As the table crew struggled to calculate the payoff, I looked at the box man and stated: “$135,000, minus the 5 percent juice on the $20,000 place bet, for a net of $134,000.” As a high-stakes gambler, I never made a wager without knowing the precise payoff in advance.
After a brief colloquy, they concurred. “You’re right—$134,000, Kevin. How do you want it?” the box man asked.
“Make it all blue,” I replied. Blue was slang for $5,000 chips. I was now at $335,000.
It was 7 o’clock.
“Kevin, shall we inform LB’s of your arrival for dinner?” the shift manager inquired.
“No, thanks; not tonight.” I told him. I was on a purpose-driven mission and still $215,000 short of my goal.
In a scene reminiscent of a Hollywood movie, my next come-out roll was interrupted as a treasure chest of $5,000 and $10,000 chips, escorted by a slew of security guards, were delivered to my table.
When play resumed, I took a gutsy but calculated move: I called my place bets “working” with just a $100 chip on the pass line. Since this roll was a come-out roll, any place bets left from a previous roll—in this case, the $133,000 that was still spread across the table—would not have paid unless I called them working. On the other hand, since I called them working, I was also running the risk of losing the entire $133,000 if the seven showed up on the new come-out roll. Since I had just hit a bunch of sevens, I was betting $133,000 against just $100 that one of my place bets would appear on my new come-out roll.
My alter ego agreed: “This is it, big guy. This is your break-the-bank moment. Roll anything but the seven.”
I set the dice on a hard ten and let them rip. They barreled down the table as a host of onlookers jostled for a view. Rolling to a stop before an anxious crowd, the first die landed on five; the other . . . rolled slowly back towards me before stopping on two.
“Seven, pass line winner. Sorry, Kevin,” the stickman mumbled as the table crew collected my $133,000 and paid me a paltry $100 pass line win.
“No! You idiot! You stupid, fucking idiot!” my alter ego screamed in a scurrilous tirade. “What the hell were you thinking? You just lost $133,000 to win a hundred bucks! Good trade, cupcake. You could have gone up another $20,000; but no, you had to play the probability theory. Well, I got your probability . . . you’re probably the world’s biggest idiot! Can somebody say, ‘loser,’ with a capital L . . .”
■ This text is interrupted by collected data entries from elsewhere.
-- ==== Sys2Proof/Machine/Ops.lean ====
section
/-! DEFINITION. The named operations the meanings share: records by number, queues and room (R186), alerts (R187), link
errors (R174, R175), the arbiter (R62, R63) and the three ways a command is taken (R64, R180, R182), completions
(R184), limit evaluations (R102), the workspace of a cell change (R64, R121), the directory and member lists (R36,
R120), initialization, attachment, retirement and entry to CLEARING (R25, R27, R32), unbinding (R48), and the reading of
cells by the Sweep Unit (R140). -/

namespace Sys2Proof.Machine

/-- What a command answers: the three outcomes of the host's interface. -/
abbrev Result := Host.Outcome State Fault Refusal

/-! ### Records by number -/

def State.setSlot (s : State) (i : Fin 64) (sl : Slot) : State := { s with slots := s.slots.set i sl }
def State.setLot (s : State) (k : Fin 16) (l : Lot) : State := { s with lots := s.lots.set k l }
def State.setLink (s : State) (n : Fin 13) (l : Link) : State := { s with links := s.links.set n l }
def State.setTester (s : State) (n : Fin 12) (t : Tester) : State := { s with testers := s.testers.set n t }

/-- The recipe record a recipe number names; a slot or lot with none (FREE, CLEARING) reads reset values (R7, R93). -/
def State.recipeAt (s : State) : Option (Fin 8) → Recipe
  | some r => s.recipes[r]
  | none => Recipe.reset

/-- The recipe of a slot (R7). -/
def State.recipeOfSlot (s : State) (i : Fin 64) : Recipe := s.recipeAt s.slots[i].recipe

/-- The recipe of a lot entry. -/
def State.recipeOfLot (s : State) (k : Fin 16) : Recipe := s.recipeAt s.lots[k].recipe

/-- R6: a lot entry that is not FREE names the recipe. -/
def State.recipeInUse (s : State) (r : Fin 8) : Bool :=
  s.lots.toList.any fun l => l.state != .free && l.recipe == some r

/-- R126: the lot entry whose identifier matches, among those that are not FREE. -/
def State.findLot (s : State) (ident : LotId) : Option (Fin 16) :=
  (List.finRange 16).find? fun k => s.lots[k].state != .free && s.lots[k].ident == some ident

/-! ### Queues and room (R168, R177, R186) -/

/-- CL among the links. -/
def cl : Fin 13 := 12

/-- How many frames a holding queue holds (R168). -/
def holdCap (n : Fin 13) : Nat := if n = cl then 4 else 2

/-- How many messages an outbound queue holds (R177). -/
def outCap (n : Fin 13) : Nat := if n = cl then 32 else 4

/-- The free entries of a link's outbound queue when `held` of them are held for an answer (R64, R186). -/
def State.room (s : State) (n : Fin 13) (held : Nat) : Nat := outCap n - s.links[n].outbound.length - held

/-- A message joins an outbound queue; the transmitter begins it at once when it is idle (R177). -/
def Link.push (m : Message) (l : Link) : Link :=
  { l with outbound := l.outbound ++ [m]
           lineRate := if l.outbound.isEmpty then some l.rate else l.lineRate }

/-- R177: a message is placed in a link's outbound queue. -/
def State.place (s : State) (n : Fin 13) (m : Message) : State := s.setLink n (s.links[n].push m)

/-- R169: the ready line of a link; withdrawn on every link while the RESET pin is asserted (R178). -/
def State.ready (s : State) (n : Fin 13) : Bool :=
  !s.resetPin && (s.links[n].state == .running &&
    (s.links[n].mode == .free || decide (s.links[n].holding.length < holdCap n)))

/-! ### Alerts (R187) -/

/-- R187: an alert is placed when CL's outbound queue has at least 8 free entries, and is dropped otherwise. -/
def State.offer (s : State) (held : Nat) (a : Alert) : State :=
  if 8 ≤ s.room cl held then s.place cl (.alr a) else { s with dropped := true }

/-- The alerts of one event, offered in the order they arise. -/
def State.offerAll (s : State) (held : Nat) (alerts : List Alert) : State :=
  alerts.foldl (fun t a => t.offer held a) s

/-! ### Link errors and counters (R174, R175) -/

/-- A counter that is held at its top value (R174). -/
def bump (top n : Nat) : Nat := min top (n + 1)

/-- R174: an error event on a link: the last error becomes its code, and its counter rises. -/
def Link.fail (e : LinkError) (l : Link) : Link :=
  if e = .overrun then { l with lastError := e, overruns := bump 255 l.overruns }
  else { l with lastError := e, bad := bump 255 l.bad }

/-- R174, R175: an error event, with the LINK_ERROR alert it offers when it finds the last error NONE. -/
def State.linkError (s : State) (n : Fin 13) (e : LinkError) : State :=
  let t := s.setLink n (s.links[n].fail e)
  if s.links[n].lastError = .none then t.offer 0 (.linkError n e) else t

/-- R171: a DRAINING link becomes STOPPED once its receiver is IDLE and its holding queue is empty. -/
def Link.drained (l : Link) : Link :=
  if l.state = .draining ∧ l.receiver = .idle ∧ l.holding = [] then { l with state := .stopped } else l

/-- R165: where the receiver goes after a frame or an error: HUNT in a RUNNING link and IDLE in a DRAINING one. -/
def Link.afterFrame (l : Link) : Receiver := if l.state = .draining then .idle else .hunt false

/-- R165, R172: the receiver holds the beginning of a frame. -/
def Receiver.inFrame : Receiver → Bool
  | .length | .body _ _ | .check _ _ _ => true
  | .idle | .hunt _ => false

/-- R172: discarding as stop-force does: the frame in assembly and every held frame, each counted; the receiver becomes
IDLE and the link STOPPED. -/
def Link.discardAll (l : Link) : Link :=
  { l with state := .stopped, receiver := .idle, holding := []
           discards := min 255 (l.discards + (l.receiver.inFrame.toNat + l.holding.length)) }

/-- R172: how many frames `discardAll` discards. -/
def Link.discardable (l : Link) : Nat := l.receiver.inFrame.toNat + l.holding.length

/-! ### The arbiter (R61, R62, R63) -/

/-- The position of a tester link among the sources and the links. -/
def tl (n : Fin 12) : Fin 13 := n.castSucc

/-- R62: a source has work. Position 12 is the Command Interpreter, whose work is a current command it does not answer
itself. -/
def State.hasWork (s : State) (n : Fin 13) : Bool :=
  if n = cl then
    (match s.current with | some c => !c.selfServed | none => false) && decide (1 ≤ s.room cl 0) &&
      s.completions.isEmpty
  else
    s.links[n].state != .stopped && !s.links[n].holding.isEmpty && decide (1 ≤ s.room n 0)

/-- R63: the source the engine takes next: the first that has work in circular order from the pointer. -/
def State.nextSource (s : State) : Option (Fin 13) :=
  ((List.finRange 13).map fun k => s.pointer + k).find? s.hasWork

/-! ### Completions (R184) -/

/-- R184: DONs join the tail of the completion list in the order handed. -/
def State.hand (s : State) (ds : List Done) : State := { s with completions := s.completions ++ ds }

/-! ### How a command is taken -/

/-- What an engine item for a CL command produces: the records after it, the alerts it offers, its answer, and the DONs
it hands (R64, R184). -/
structure Item where
  state  : State
  alerts : List Alert
  answer : Message
  dones  : List Done := []

/-- A refusal: RSP with the refusal code and nothing changed (R181, R195). -/
def Item.refuse (c : Instr) (tag : Byte) (status : Status) (s : State) : Item :=
  ⟨s, [], .rsp tag c.code status [], []⟩

/-- RSP OK with its result fields, and no alert (R181, R195). -/
def Item.ok (c : Instr) (tag : Byte) (fields : List Byte) (s : State) : Item :=
  ⟨s, [], .rsp tag c.code .ok fields, []⟩

/-- ACC with its fields, and no alert (R181, R195). -/
def Item.accept (c : Instr) (tag : Byte) (fields : List Byte) (s : State) : Item :=
  ⟨s, [], .acc tag c.code fields, []⟩

/-- The end of a CL command's item: the alerts while one entry is held, then the answer in the held entry, then the
DONs (R64, R184, R187). The current command ends (R181), and the pointer moves past position 12 to TL0 (R63). -/
def Item.finish (it : Item) : State :=
  let t := ((it.state.offerAll 1 it.alerts).place cl it.answer).hand it.dones
  { t with current := none, pointer := 0 }

/-- R63, R64: the engine takes the current CL command `c` as one item. When it is not `c` that the engine takes next
(another source comes first, no room, a waiting completion, another or no current command, or the RESET pin asserted),
the event does not occur and nothing changes. Assumption 1. -/
def engineCommand (c : Instr) (work : State → Item) (s : State) : Result :=
  if s.resetPin = false ∧ s.current = some c ∧ s.nextSource = some cl then .next (work s).finish else .next s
Just like that, my celebration for winning $134,000 on the ten was negated by losing $133,000 on the come-out seven. My cash total was now at $202,000.
“Bring it right back, big boy,” my alter ego demanded, obviously devoid of short-term memory. “Bring it right the fuck back! Put $20,000 on the pass line, $20,000 on your odds, and $128,000 across . . . This is your house, baby.
Whoa, whoa, whoa, my voice of reason retorted, cool your jets, big guy—in the end, the tortoise always wins. Remember the verse from Proverbs, “Wealth gotten by vanity shall be diminished”? Plus, as Smith Barney used to say, “We make money the old-fashioned way. We earn it.” You still have ten hours. Take your time—you don’t have to get it all back on one roll.
“Oh, man! You are making me sick,” my alter ego responded. “Let me just vomit right here! What are we doing? Running a deadbeat, tax-free, municipal bond mutual fund? Are you suddenly a Zen master? Gandhi? Confucius? Oh, please, gag me! Need I remind you? We’re in a fucking casino, not some damn Buddhist convention. Confucius says, Get your damn money back—now! Leave the whole self-help gig to the Tony Robbins’ of the world, and let Wall Street manage the capital markets. You’re a gambler! Now . . . take your head out of your ass and get with the program. You got work to do!”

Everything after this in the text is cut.